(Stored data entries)
■ ■ ■ ■ ■ ■ ■
-- ==== Sys2Proof/Certificates/Slice0/Obligations.lean ====
section
/-! DEFINITION. The statements about the machine. The rules R<n> are those of spec/; "log <n>" is notes/assumptions/<n>.md. -/

open Sys2Proof Sys2Proof.Machine

/-! Encoding. -/

/-- The source's example bytes decode to the instructions they stand for (95_test_vectors.md V2 to V6, 2.1). -/
def Obligations.SpecWordsDecode : Prop :=
  decodeChunk [0xFE, 0xA3, 0x89, 0x43] = .ok (.rgb 0xA3 0x89 0x43) ∧
  decodeChunk [0xFF, 0xA3, 0x89, 0x43, 0x44] = .ok (.rgba 0xA3 0x89 0x43 0x44) ∧
  decodeChunk [0x04] = .ok (.index 4) ∧
  decodeChunk [0x71] = .ok (.diff 3 0 1) ∧
  decodeChunk [0xC3] = .ok (.run 3) ∧
  decodeChunk [0xBF, 0xF0] = .ok (.luma 63 15 0) ∧
  decodeChunk [0, 0, 0, 0, 0, 0, 0, 1] = .ok .trailer

/-- Decoding an encoded well-formed instruction gives it back, with every operand, whatever SIGNATURE is and whatever bytes
follow; a chunk's bytes must not, with what follows, read as the trailer (R161). -/
def Obligations.DecodeOfEncodeIsTheInstruction : Prop :=
  ∀ (sig : Word) (i : Instr) (rest : List Byte), i.wf = true →
    (i.isChunk = true → (encode sig i ++ rest).take 8 ≠ trailerBytes → decodeChunk (encode sig i ++ rest) = .ok i) ∧
    (i = .trailer → decodeChunk (encode sig i ++ rest) = .ok i) ∧
    (∀ width height channels colorspace, i = .header width height channels colorspace →
      decodeHeader sig (encode sig i ++ rest) = .ok i)

/-- Whatever bytes decode to an instruction begin with that instruction's encoding, and it is well-formed. -/
def Obligations.DecodedBytesBeginWithTheEncoding : Prop :=
  ∀ (sig : Word) (bytes : List Byte) (i : Instr),
    (decodeChunk bytes = .ok i → i.wf = true ∧ encode sig i <+: bytes) ∧
    (decodeHeader sig bytes = .ok i → i.wf = true ∧ encode sig i <+: bytes)

/-- The order of outcomes at a chunk boundary, `bytes` being the input from `POS` on (R274): the trailer, then the end of the
input, then the tag, then the length `len(b0)`. -/
def Obligations.ChunkBoundaryPriority : Prop :=
  ∀ bytes : List Byte,
    (bytes.take 8 = [0, 0, 0, 0, 0, 0, 0, 1] → decodeChunk bytes = .ok .trailer) ∧
    (bytes = [] → decodeChunk bytes = .error .missingTrailer) ∧
    (∀ b0 later len, bytes = b0 :: later → bytes.take 8 ≠ [0, 0, 0, 0, 0, 0, 0, 1] →
      len = (if b0.toNat < 0x80 then 1 else if b0.toNat < 0xC0 then 2 else if b0.toNat = 0xFE then 4
        else if b0.toNat = 0xFF then 5 else 1) →
      (bytes.length < len → decodeChunk bytes = .error .truncated) ∧
      (len ≤ bytes.length → ∃ i, decodeChunk bytes = .ok i ∧ i.isChunk = true ∧ i.byteLength = len))

/-- The opcode map of `b0` with each kind's fields and length (R112). -/
def Obligations.OpcodeMap : Prop :=
  ∀ (b0 b1 b2 b3 b4 : Byte) (rest : List Byte),
    (b0.toNat < 0x40 → (b0 :: b1 :: b2 :: b3 :: b4 :: rest).take 8 ≠ [0, 0, 0, 0, 0, 0, 0, 1] →
      ∃ i, decodeChunk (b0 :: b1 :: b2 :: b3 :: b4 :: rest) = .ok i ∧ i.byteLength = 1 ∧
        ∃ slot, i = .index slot ∧ slot.toNat = b0.toNat) ∧
    (0x40 ≤ b0.toNat → b0.toNat < 0x80 →
      ∃ i, decodeChunk (b0 :: b1 :: b2 :: b3 :: b4 :: rest) = .ok i ∧ i.byteLength = 1 ∧
        ∃ dr dg db, i = .diff dr dg db ∧ b0.toNat = 0x40 + 16 * dr.toNat + 4 * dg.toNat + db.toNat) ∧
    (0x80 ≤ b0.toNat → b0.toNat < 0xC0 →
      ∃ i, decodeChunk (b0 :: b1 :: b2 :: b3 :: b4 :: rest) = .ok i ∧ i.byteLength = 2 ∧
        ∃ dg drdg dbdg, i = .luma dg drdg dbdg ∧ b0.toNat = 0x80 + dg.toNat ∧
          b1.toNat = 16 * drdg.toNat + dbdg.toNat) ∧
    (0xC0 ≤ b0.toNat → b0.toNat < 0xFE →
      ∃ i, decodeChunk (b0 :: b1 :: b2 :: b3 :: b4 :: rest) = .ok i ∧ i.byteLength = 1 ∧
        ∃ runRaw, i = .run runRaw ∧ b0.toNat = 0xC0 + runRaw.toNat) ∧
    (b0.toNat = 0xFE →
      ∃ i, decodeChunk (b0 :: b1 :: b2 :: b3 :: b4 :: rest) = .ok i ∧ i.byteLength = 4 ∧ i = .rgb b1 b2 b3) ∧
    (b0.toNat = 0xFF →
      ∃ i, decodeChunk (b0 :: b1 :: b2 :: b3 :: b4 :: rest) = .ok i ∧ i.byteLength = 5 ∧ i = .rgba b1 b2 b3 b4)

/-- The order of the header's tests (R273). -/
def Obligations.HeaderTestPriority : Prop :=
  ∀ (sig : Word) (bytes : List Byte),
    (bytes.length < 4 → decodeHeader sig bytes = .error .truncated) ∧
    (4 ≤ bytes.length → bytes.take 4 ≠ bytesOfWord sig → decodeHeader sig bytes = .error .badSignature) ∧
    (4 ≤ bytes.length → bytes.take 4 = bytesOfWord sig → bytes.length < 14 →
      decodeHeader sig bytes = .error .truncated) ∧
    (4 ≤ bytes.length → bytes.take 4 = bytesOfWord sig → 14 ≤ bytes.length → ∃ i, decodeHeader sig bytes = .ok i)

/-- No input makes the decoder answer UnknownChunkTag (30_encoding.md section 4). -/
def Obligations.NoInputHasAnUnknownTag : Prop :=
  ∀ (sig : Word) (bytes : List Byte),
    decodeChunk bytes ≠ .error .unknownChunkTag ∧ decodeHeader sig bytes ≠ .error .unknownChunkTag

/-- The assembler syntax (R118): an operand in its range gives the encoding column's bytes, one outside it gives none. -/
def Obligations.AssemblerSyntax : Prop :=
  ∀ sig : Word,
    (∀ r g b : Nat, assembleBytes sig (.rgb r g b) =
      if r ≤ 255 ∧ g ≤ 255 ∧ b ≤ 255 then some [0xFE, BitVec.ofNat 8 r, BitVec.ofNat 8 g, BitVec.ofNat 8 b] else none) ∧
    (∀ r g b a : Nat, assembleBytes sig (.rgba r g b a) =
      if r ≤ 255 ∧ g ≤ 255 ∧ b ≤ 255 ∧ a ≤ 255 then
        some [0xFF, BitVec.ofNat 8 r, BitVec.ofNat 8 g, BitVec.ofNat 8 b, BitVec.ofNat 8 a]
      else none) ∧
    (∀ i : Nat, assembleBytes sig (.index i) = if i ≤ 63 then some [BitVec.ofNat 8 i] else none) ∧
    (∀ dr dg db : Int, assembleBytes sig (.diff dr dg db) =
      if (-2 ≤ dr ∧ dr ≤ 1) ∧ (-2 ≤ dg ∧ dg ≤ 1) ∧ (-2 ≤ db ∧ db ≤ 1) then
        some [BitVec.ofInt 8 (64 + 16 * (dr + 2) + 4 * (dg + 2) + (db + 2))]
      else none) ∧
    (∀ dg drdg dbdg : Int, assembleBytes sig (.luma dg drdg dbdg) =
      if (-32 ≤ dg ∧ dg ≤ 31) ∧ (-8 ≤ drdg ∧ drdg ≤ 7) ∧ (-8 ≤ dbdg ∧ dbdg ≤ 7) then
        some [BitVec.ofInt 8 (128 + (dg + 32)), BitVec.ofInt 8 (16 * (drdg + 8) + (dbdg + 8))]
      else none) ∧
    (∀ n : Nat, assembleBytes sig (.run n) = if 1 ≤ n ∧ n ≤ 62 then some [BitVec.ofNat 8 (192 + (n - 1))] else none)

/-- The pseudo-instructions: HEADER's fourteen bytes, END's eight, COPY as RUN 1, and `REPEAT n` as runs whose lengths add up
to `n`, all of them well-formed and all but the last of the greatest length (30_encoding.md section 6). -/
def Obligations.PseudoInstructionsExpand : Prop :=
  (∀ (sig : Word) (width height channels colorspace : Nat),
    assembleBytes sig (.header width height channels colorspace) =
      if width < 2 ^ 32 ∧ height < 2 ^ 32 ∧ channels ≤ 255 ∧ colorspace ≤ 255 then
        some (bytesOfWord sig ++ bytesOfWord (BitVec.ofNat 32 width) ++ bytesOfWord (BitVec.ofNat 32 height) ++
          [BitVec.ofNat 8 channels, BitVec.ofNat 8 colorspace])
      else none) ∧
  (∀ sig : Word, assembleBytes sig .trailer = some [0, 0, 0, 0, 0, 0, 0, 1] ∧
    assembleBytes sig .copy = assembleBytes sig (.run 1)) ∧
  (assemble (.repeatPrev 0) = none) ∧
  ∀ n : Nat, 1 ≤ n → ∃ raws : List (BitVec 6), assemble (.repeatPrev n) = some (raws.map Instr.run) ∧
    (∀ raw ∈ raws, (Instr.run raw).wf = true) ∧ (∀ raw ∈ raws.dropLast, raw = 61) ∧
    (raws.map fun raw => raw.toNat + 1).sum = n

/-! Arithmetic. -/

/-- The cache hash, the bound of its sum, and the narrower adders that give the same slot (R170, R171). -/
def Obligations.HashOfAPixel : Prop :=
  ∀ (p : Pixel),
    (pixelHash p).toNat = (3 * p.r.toNat + 5 * p.g.toNat + 7 * p.b.toNat + 11 * p.a.toNat) % 64 ∧
    3 * p.r.toNat + 5 * p.g.toNat + 7 * p.b.toNat + 11 * p.a.toNat ≤ 6630 ∧
    (∀ n, 6 ≤ n →
      (pixelHash p).toNat = (3 * p.r.toNat + 5 * p.g.toNat + 7 * p.b.toNat + 11 * p.a.toNat) % 2 ^ n % 64) ∧
    pixelHash p = 3 * p.r.setWidth 6 + 5 * p.g.setWidth 6 + 7 * p.b.setWidth 6 + 11 * p.a.setWidth 6

/-- A channel moved by a delta is the integer sum modulo 256, which is the 8-bit addition with the carry out discarded; each
channel of a delta chunk's pixel is made of that channel alone (R173). -/
def Obligations.ChannelsWrapModulo256 : Prop :=
  (∀ (c : Byte) (delta : Int),
    ((addDelta c delta).toNat : Int) = ((c.toNat : Int) + delta) % 256 ∧
    addDelta c delta = c + BitVec.ofInt 8 delta) ∧
  (∀ (dr dg db : BitVec 2) (p : Pixel),
    diffPixel dr dg db p = ⟨addDelta p.r (dr.toNat - 2), addDelta p.g (dg.toNat - 2), addDelta p.b (db.toNat - 2), p.a⟩) ∧
  (∀ (dg : BitVec 6) (drdg dbdg : BitVec 4) (p : Pixel),
    lumaPixel dg drdg dbdg p =
      ⟨addDelta p.r (dg.toNat - 32 + (drdg.toNat - 8)), addDelta p.g (dg.toNat - 32),
        addDelta p.b (dg.toNat - 32 + (dbdg.toNat - 8)), p.a⟩)

/-- DIFF and LUMA as four-lane packed additions: each of r, g, b adds its lane constant modulo 256, alpha passes through
(R232). -/
def Obligations.DeltaChunksAreLaneAdditions : Prop :=
  (∀ (dr dg db : BitVec 2) (p : Pixel),
    diffPixel dr dg db p =
      ⟨p.r + (dr.setWidth 8 - 2), p.g + (dg.setWidth 8 - 2), p.b + (db.setWidth 8 - 2), p.a⟩) ∧
  (∀ (dg : BitVec 6) (drdg dbdg : BitVec 4) (p : Pixel),
    lumaPixel dg drdg dbdg p =
      ⟨p.r + ((dg.setWidth 8 - 32) + (drdg.setWidth 8 - 8)), p.g + (dg.setWidth 8 - 32),
        p.b + ((dg.setWidth 8 - 32) + (dbdg.setWidth 8 - 8)), p.a⟩)

/-- A pixel's word on the output interface and its bytes in memory (20_memory.md section 1). -/
def Obligations.PixelLayout : Prop :=
  ∀ p : Pixel,
    p.word.toNat = ((p.r.toNat * 256 + p.g.toNat) * 256 + p.b.toNat) * 256 + p.a.toNat ∧
    p.bytes = bytesOfWord p.word

/-! What each instruction does. `Committed` names every field, the model's own among them (logs 6 and 9), so it says the frame
as well. -/

/-- DIFF (R230): its byte, whatever follows, decodes to it (it cannot be truncated); it emits and commits one pixel, `prev`
with each colour channel moved by its raw field less 2, modulo 256, and alpha kept. -/
def Obligations.DiffEffect : Prop :=
  ∀ dr dg db : BitVec 2,
    (∀ rest, decodeChunk (BitVec.ofNat 8 (64 + 16 * dr.toNat + 4 * dg.toNat + db.toNat) :: rest) =
      .ok (.diff dr dg db)) ∧
    ∀ s : State, s.Ready 1 → ∃ t, exec (.diff dr dg db) s = .next t ∧ Committed s t [t.prev] t.prev 1 ∧
      (t.prev.r.toNat : Int) = ((s.prev.r.toNat : Int) + ((dr.toNat : Int) - 2)) % 256 ∧
      (t.prev.g.toNat : Int) = ((s.prev.g.toNat : Int) + ((dg.toNat : Int) - 2)) % 256 ∧
      (t.prev.b.toNat : Int) = ((s.prev.b.toNat : Int) + ((db.toNat : Int) - 2)) % 256 ∧
      t.prev.a = s.prev.a

/-- LUMA (R231): its two bytes decode to it, its first byte alone is truncated; green moves by the raw field less 32, red and
blue by that and their own raw field less 8, modulo 256, and alpha is kept. -/
def Obligations.LumaEffect : Prop :=
  ∀ (dg : BitVec 6) (drdg dbdg : BitVec 4),
    (∀ rest, decodeChunk (BitVec.ofNat 8 (128 + dg.toNat) :: BitVec.ofNat 8 (16 * drdg.toNat + dbdg.toNat) :: rest) =
      .ok (.luma dg drdg dbdg)) ∧
    decodeChunk [BitVec.ofNat 8 (128 + dg.toNat)] = .error .truncated ∧
    ∀ s : State, s.Ready 1 → ∃ t, exec (.luma dg drdg dbdg) s = .next t ∧ Committed s t [t.prev] t.prev 2 ∧
      (t.prev.r.toNat : Int) =
        ((s.prev.r.toNat : Int) + ((dg.toNat : Int) - 32) + ((drdg.toNat : Int) - 8)) % 256 ∧
      (t.prev.g.toNat : Int) = ((s.prev.g.toNat : Int) + ((dg.toNat : Int) - 32)) % 256 ∧
      (t.prev.b.toNat : Int) =
        ((s.prev.b.toNat : Int) + ((dg.toNat : Int) - 32) + ((dbdg.toNat : Int) - 8)) % 256 ∧
      t.prev.a = s.prev.a

/-- RGB (R190): four bytes from `0xFE`, fewer are truncated; it emits and commits the three literals with `prev`'s alpha. -/
def Obligations.RgbEffect : Prop :=
  ∀ r g b : Byte,
    (∀ rest, decodeChunk (0xFE :: r :: g :: b :: rest) = .ok (.rgb r g b)) ∧
    (∀ later : List Byte, later.length < 3 → decodeChunk (0xFE :: later) = .error .truncated) ∧
    ∀ s : State, s.Ready 1 → ∃ t, exec (.rgb r g b) s = .next t ∧
      Committed s t [⟨r, g, b, s.prev.a⟩] ⟨r, g, b, s.prev.a⟩ 4

/-- RGBA: five bytes from `0xFF` (R106), fewer are truncated; it emits and commits the four literals (42_literal_ops.md, whose
word that RGBA alone can change alpha is log 20). -/
def Obligations.RgbaEffect : Prop :=
  ∀ r g b a : Byte,
    (∀ rest, decodeChunk (0xFF :: r :: g :: b :: a :: rest) = .ok (.rgba r g b a)) ∧
    (∀ later : List Byte, later.length < 4 → decodeChunk (0xFF :: later) = .error .truncated) ∧
    ∀ s : State, s.Ready 1 → ∃ t, exec (.rgba r g b a) s = .next t ∧
      Committed s t [⟨r, g, b, a⟩] ⟨r, g, b, a⟩ 5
■ ■ ■ ■ ■ ■ ■
= Task to complete =
Your response should hold only an exact copy of the lines above, from the one containing "(∀ rest, decodeChunk (0xFE" through the end of the entries.

= Solution to this exercise =
    (∀ rest, decodeChunk (0xFE :: r :: g :: b :: rest) = .ok (.rgb r g b)) ∧
    (∀ later : List Byte, later.length < 3 → decodeChunk (0xFE :: later) = .error .truncated) ∧
    ∀ s : State, s.Ready 1 → ∃ t, exec (.rgb r g b) s = .next t ∧
      Committed s t [⟨r, g, b, s.prev.a⟩] ⟨r, g, b, s.prev.a⟩ 4

/-- RGBA: five bytes from `0xFF` (R106), fewer are truncated; it emits and commits the four literals (42_literal_ops.md, whose
word that RGBA alone can change alpha is log 20). -/
def Obligations.RgbaEffect : Prop :=
  ∀ r g b a : Byte,
    (∀ rest, decodeChunk (0xFF :: r :: g :: b :: a :: rest) = .ok (.rgba r g b a)) ∧
    (∀ later : List Byte, later.length < 4 → decodeChunk (0xFF :: later) = .error .truncated) ∧
    ∀ s : State, s.Ready 1 → ∃ t, exec (.rgba r g b a) s = .next t ∧
      Committed s t [⟨r, g, b, a⟩] ⟨r, g, b, a⟩ 5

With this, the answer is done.